Feb 13, 2018 08:01AM ● Published by Editor

One of the first of 10 caribou from Michipicoten Island, near Wawa is relocated 130 km north to Slate Islands in January. There is another mission this week to move as many as six caribou from Michipicoten to nearby Caribou Island. (MNRF/ supplied)


Southernmost caribou herd in the world facing possible extinction. By Erik White , CBC News Posted: February 13, 2018 

Caribou Island got its name in the 1700s when passing sailors noticed it was teeming with the animals.

But it wasn't long before there were no caribou left on Caribou Island.

The same happened with the rest of the Lake Superior basin, to the point that there are only a handful of a once plentiful herd left.

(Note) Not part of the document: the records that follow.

-- ==== Sys2Proof/Laws/Tables.lean ====
section
/-! SUPPORT. What the operations over sparse tables do: a read after a write, and the canonical form they keep. -/

namespace Sys2Proof.Machine

open Sys2Proof

set_option Elab.async false

variable {α : Type}

/-! ### A read after a write -/

@[simp] theorem kfind?_kput_self (m : KMap α) (n : Nat) (v : α) : kfind? (kput m n v) n = some v := by
  induction m with
  | nil => simp [kput, kfind?]
  | cons e m ih =>
    obtain ⟨k, w⟩ := e
    by_cases h : n = k
    · simp [kput, kfind?, h]
    · by_cases g : n < k
      · simp [kput, kfind?, h, g]
      · simp [kput, kfind?, h, g, ih]

theorem kfind?_kput_ne (m : KMap α) {n k : Nat} (v : α) (hk : k ≠ n) : kfind? (kput m n v) k = kfind? m k := by
  induction m with
  | nil =>
    by_cases h : k < n
    · simp [kput, kfind?, hk]
    · simp [kput, kfind?, hk]
  | cons e m ih =>
    obtain ⟨j, w⟩ := e
    simp only [kput]
    split
    · next h => subst h; simp [kfind?, hk]
    · split
      · next h g =>
        simp only [kfind?, hk, if_false]
        by_cases h1 : k < n
        · have h2 : k ≠ j := by omega
          have h3 : k < j := by omega
          simp [h1, h2, h3]
        · simp [h1]
      · simp only [kfind?, ih]

theorem kfind?_kput (m : KMap α) (n k : Nat) (v : α) : kfind? (kput m n v) k = if k = n then some v else kfind? m k := by
  by_cases h : k = n
  · subst h; simp
  · simp [kfind?_kput_ne m v h, h]

@[simp] theorem kget_kput_self (d : α) (m : KMap α) (n : Nat) (v : α) : kget d (kput m n v) n = v := by simp [kget]

theorem kget_kput_ne (d : α) (m : KMap α) {n k : Nat} (v : α) (h : k ≠ n) : kget d (kput m n v) k = kget d m k := by
  simp [kget, kfind?_kput_ne m v h]

@[simp] theorem kfind?_kmapv (f : Nat → α → α) (m : KMap α) (n : Nat) : kfind? (kmapv f m) n = (kfind? m n).map (f n) := by
  induction m with
  | nil => simp [kmapv, kfind?]
  | cons e m ih =>
    obtain ⟨k, w⟩ := e
    simp only [kmapv, List.map_cons, kfind?] at ih ⊢
    split
    · next h => simp [h]
    · split
      · simp
      · exact ih

theorem kget_kmapv (f : Nat → α → α) (d : α) (m : KMap α) (n : Nat) (h : f n d = d) : kget d (kmapv f m) n = f n (kget d m n) := by
  simp only [kget, kfind?_kmapv]
  cases kfind? m n with
  | none => simp [h]
  | some v => simp

/-! ### The canonical form -/

variable [DecidableEq α]

/-- Keys above `k`, and no default listed. -/
def kwfFrom (d : α) (k : Nat) (m : KMap α) : Bool := kwf d m && m.all fun e => decide (k < e.1)

theorem kwf_cons (d : α) (k : Nat) (v : α) (m : KMap α) : kwf d ((k, v) :: m) = true ↔ v ≠ d ∧ kwfFrom d k m = true := by
  induction m generalizing k v with
  | nil => simp [kwf, kwfFrom]
  | cons e m ih =>
    obtain ⟨j, w⟩ := e
    simp only [kwf, kwfFrom, Bool.and_eq_true, decide_eq_true_eq, List.all_cons] at *
    constructor
    · rintro ⟨⟨h1, h2⟩, h3⟩
      refine ⟨h1, h3, h2, ?_⟩
      have := ((ih j w).mp h3).2.2
      rw [List.all_eq_true] at this ⊢
      intro x hx
      have := this x hx
      simp only [decide_eq_true_eq] at this ⊢
      omega
    · rintro ⟨h1, h3, h2, _⟩
      exact ⟨⟨h1, h2⟩, h3⟩

theorem kwfFrom_mono (d : α) {j k : Nat} (m : KMap α) (h : j ≤ k) (w : kwfFrom d k m = true) : kwfFrom d j m = true := by
  simp only [kwfFrom, Bool.and_eq_true, List.all_eq_true, decide_eq_true_eq] at *
  exact ⟨w.1, fun x hx => Nat.lt_of_le_of_lt h (w.2 x hx)⟩

theorem kwfFrom_cons (d : α) (b k : Nat) (v : α) (m : KMap α) :
    kwfFrom d b ((k, v) :: m) = true ↔ b < k ∧ v ≠ d ∧ kwfFrom d k m = true := by
  constructor
  · intro h
    have h' := h
    simp only [kwfFrom, Bool.and_eq_true, List.all_cons, decide_eq_true_eq] at h
    exact ⟨h.2.1, (kwf_cons d k v m).mp h.1⟩
  · rintro ⟨h1, h2, h3⟩
    have hk := (kwf_cons d k v m).mpr ⟨h2, h3⟩
    simp only [kwfFrom, Bool.and_eq_true, List.all_cons, decide_eq_true_eq]
    have h4 := kwfFrom_mono d m (Nat.le_of_lt h1) h3
    simp only [kwfFrom, Bool.and_eq_true] at h4
    exact ⟨hk, h1, h4.2⟩

theorem kput_from (d : α) (b : Nat) (m : KMap α) (n : Nat) (v : α) (hv : v ≠ d) (hb : b < n) (w : kwfFrom d b m = true) :
    kwfFrom d b (kput m n v) = true := by
  induction m generalizing b with
  | nil => exact (kwfFrom_cons d b n v []).mpr ⟨hb, hv, by simp [kwfFrom, kwf]⟩
  | cons e m ih =>
    obtain ⟨k, x⟩ := e
    obtain ⟨h1, h2, h3⟩ := (kwfFrom_cons d b k x m).mp w
    simp only [kput]
    split
    · next h => subst h; exact (kwfFrom_cons d b _ v m).mpr ⟨h1, hv, h3⟩
    · split
      · next h => exact (kwfFrom_cons d b n v _).mpr ⟨hb, hv, (kwfFrom_cons d n k x m).mpr ⟨h, h2, h3⟩⟩
      · exact (kwfFrom_cons d b k x _).mpr ⟨h1, h2, ih k (by omega) h3⟩

theorem kdel_from (d : α) (b : Nat) (m : KMap α) (n : Nat) (w : kwfFrom d b m = true) : kwfFrom d b (kdel m n) = true := by
  induction m generalizing b with
  | nil => exact w
  | cons e m ih =>
    obtain ⟨k, x⟩ := e
    obtain ⟨h1, h2, h3⟩ := (kwfFrom_cons d b k x m).mp w
    simp only [kdel]
    split
    · exact kwfFrom_mono d m (Nat.le_of_lt h1) h3
    · split
      · exact w
      · exact (kwfFrom_cons d b k x _).mpr ⟨h1, h2, ih k h3⟩

theorem kput_wf (d : α) (m : KMap α) (n : Nat) (v : α) (hv : v ≠ d) (w : kwf d m = true) : kwf d (kput m n v) = true := by
  cases m with
  | nil => simp [kput, kwf, hv]
  | cons e r =>
    obtain ⟨k, x⟩ := e
    obtain ⟨h2, h3⟩ := (kwf_cons d k x r).mp w
    simp only [kput]
    split
    · next h => subst h; exact (kwf_cons d _ v r).mpr ⟨hv, h3⟩
    · split
      · next h => exact (kwf_cons d n v _).mpr ⟨hv, (kwfFrom_cons d n k x r).mpr ⟨h, h2, h3⟩⟩
      · exact (kwf_cons d k x _).mpr ⟨h2, kput_from d k r n v hv (by omega) h3⟩

theorem kdel_wf (d : α) (m : KMap α) (n : Nat) (w : kwf d m = true) : kwf d (kdel m n) = true := by
  cases m with
  | nil => exact w
  | cons e r =>
    obtain ⟨k, x⟩ := e
    obtain ⟨h2, h3⟩ := (kwf_cons d k x r).mp w
    simp only [kdel]
    split
    · simp only [kwfFrom, Bool.and_eq_true] at h3; exact h3.1
    · split
      · exact w
      · exact (kwf_cons d k x _).mpr ⟨h2, kdel_from d k r n h3⟩

/-- A write keeps the canonical form, whatever is written. -/
theorem kset_wf (d : α) (m : KMap α) (n : Nat) (v : α) (w : kwf d m = true) : kwf d (kset d m n v) = true := by
  unfold kset
  split
  · exact kdel_wf d m n w
  · next h => exact kput_wf d m n v h w

theorem filter_from (d : α) (b : Nat) (m : KMap α) (p : Nat × α → Bool) (w : kwfFrom d b m = true) :
    kwfFrom d b (m.filter p) = true := by
  induction m generalizing b with
  | nil => exact w
  | cons e m ih =>
    obtain ⟨k, x⟩ := e
    obtain ⟨h1, h2, h3⟩ := (kwfFrom_cons d b k x m).mp w
    by_cases hp : p (k, x) = true
    · rw [List.filter_cons_of_pos hp]
      exact (kwfFrom_cons d b k x _).mpr ⟨h1, h2, ih k h3⟩
    · rw [List.filter_cons_of_neg hp]
      exact ih b (kwfFrom_mono d m (Nat.le_of_lt h1) h3)

/-- Dropping entries keeps the canonical form. -/
theorem filter_wf (d : α) (m : KMap α) (p : Nat × α → Bool) (w : kwf d m = true) : kwf d (m.filter p) = true := by
  cases m with
  | nil => exact w
  | cons e r =>
    obtain ⟨k, x⟩ := e
    obtain ⟨h2, h3⟩ := (kwf_cons d k x r).mp w
    by_cases hp : p (k, x) = true
    · rw [List.filter_cons_of_pos hp]
      exact (kwf_cons d k x _).mpr ⟨h2, filter_from d k r p h3⟩
    · rw [List.filter_cons_of_neg hp]
      have := filter_from d k r p h3
      simp only [kwfFrom, Bool.and_eq_true] at this
      exact this.1

/-! ### Writes through `kset` (memory tables) -/

theorem kfind?_none_of_lt (d : α) (m : KMap α) (n k : Nat) (w : kwfFrom d k m = true) (h : n ≤ k) : kfind? m n = none := by
  cases m with
  | nil => rfl
  | cons e r =>
    obtain ⟨j, x⟩ := e
    obtain ⟨h1, _, _⟩ := (kwfFrom_cons d k j x r).mp w
    have a : n ≠ j := by omega
    have b : n < j := by omega
    simp [kfind?, a, b]

theorem kfind?_kdel_from (d : α) (b : Nat) (m : KMap α) (n : Nat) (w : kwfFrom d b m = true) (k : Nat) :
    kfind? (kdel m n) k = if k = n then none else kfind? m k := by
  induction m generalizing b with
  | nil => simp [kdel, kfind?]
  | cons e r ih =>
    obtain ⟨j, x⟩ := e
    obtain ⟨h1, h2, h3⟩ := (kwfFrom_cons d b j x r).mp w
    simp only [kdel]
    split
    · next h =>
      subst h
      by_cases hk : k = n
      · subst hk; simp [kfind?_none_of_lt d r k k h3 (Nat.le_refl k)]
      · simp only [kfind?, hk, if_false]
        by_cases hlt : k < n
        · simp [hlt, kfind?_none_of_lt d r k n h3 (by omega)]
        · simp [hlt]
    · split
      · next g h =>
        by_cases hk : k = n
        · subst hk; simp [kfind?, g, h]
        · simp [hk]
      · next g h =>
        simp only [kfind?, ih j h3]
        by_cases hk : k = n
        · subst hk; simp [g, h]
        · simp [hk]

/-- What a table reads at `k` once `v` has been written at `n`. -/
theorem kget_kset (d : α) (m : KMap α) (n k : Nat) (v : α) (w : kwf d m = true) :
    kget d (kset d m n v) k = if k = n then v else kget d m k := by
  unfold kset
  split
  · next h =>
    subst h
    cases m with
    | nil => simp [kdel, kget, kfind?]
    | cons e r =>
      obtain ⟨j, x⟩ := e
      obtain ⟨h2, h3⟩ := (kwf_cons v j x r).mp w
      by_cases hj : 0 < j
      · have hw : kwfFrom v 0 ((j, x) :: r) = true := (kwfFrom_cons v 0 j x r).mpr ⟨hj, h2, h3⟩
        simp only [kget, kfind?_kdel_from v 0 _ n hw]
        split <;> simp
      · have j0 : j = 0 := by omega
        subst j0
        simp only [kdel]
        by_cases hn : n = 0
        · subst hn
          simp only [if_true]
          by_cases hk : k = 0
          · subst hk; simp [kget, kfind?_none_of_lt v r 0 0 h3]
          · simp [kget, kfind?, hk]
        · simp only [hn, if_false, Nat.not_lt_zero]
          simp only [kget, kfind?, Nat.not_lt_zero, if_false, kfind?_kdel_from v 0 r n h3]
          by_cases hk : k = n
          · subst hk; simp [hn]
          · simp [hk]
  · by_cases hk : k = n
    · subst hk; simp
    · simp [kget_kput_ne d m v hk, hk]

end Sys2Proof.Machine
end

And now the remote island very close to the U.S. border, could be the place where Lake Superior Caribou launch their big comeback.

Crews from the Ministry of Natural Resources and Michipicoten First Nation are planning to use a helicopter to transport as many as six caribou there from Michipicoten Island, 35 kilometres to the north.

Last month, the MNR successfully moved nine caribou from Michipicoten, where a herd that once numbered in the hundreds has been devoured by wolves, to the Slate Islands 130 kilometres to the north.

'Back-up' caribou population

Michipicoten First Nation lands and resources coordinator Leo Lepiano says the goal is to have a second herd that could be used to reintroduce caribou to Michipicoten Island and perhaps the mainland.

"The plan is basically to establish a back-up population. Whether we'll be able to capture any is not a certainty at this point," says Lepiano.

He says Caribou Island, which is owned by a private American conservancy foundation, is one of the most remote spots on Superior, where the herd is unlikely to be threatened by wolves or other predators.

Lepiano says caribou are culturally very important to his community, but very few people in Michipicoten have ever seen one.

"A big part of wanting to do this project is wanting to reconnect youth to the landscape and the importance of science and monitoring for stewardship," he says.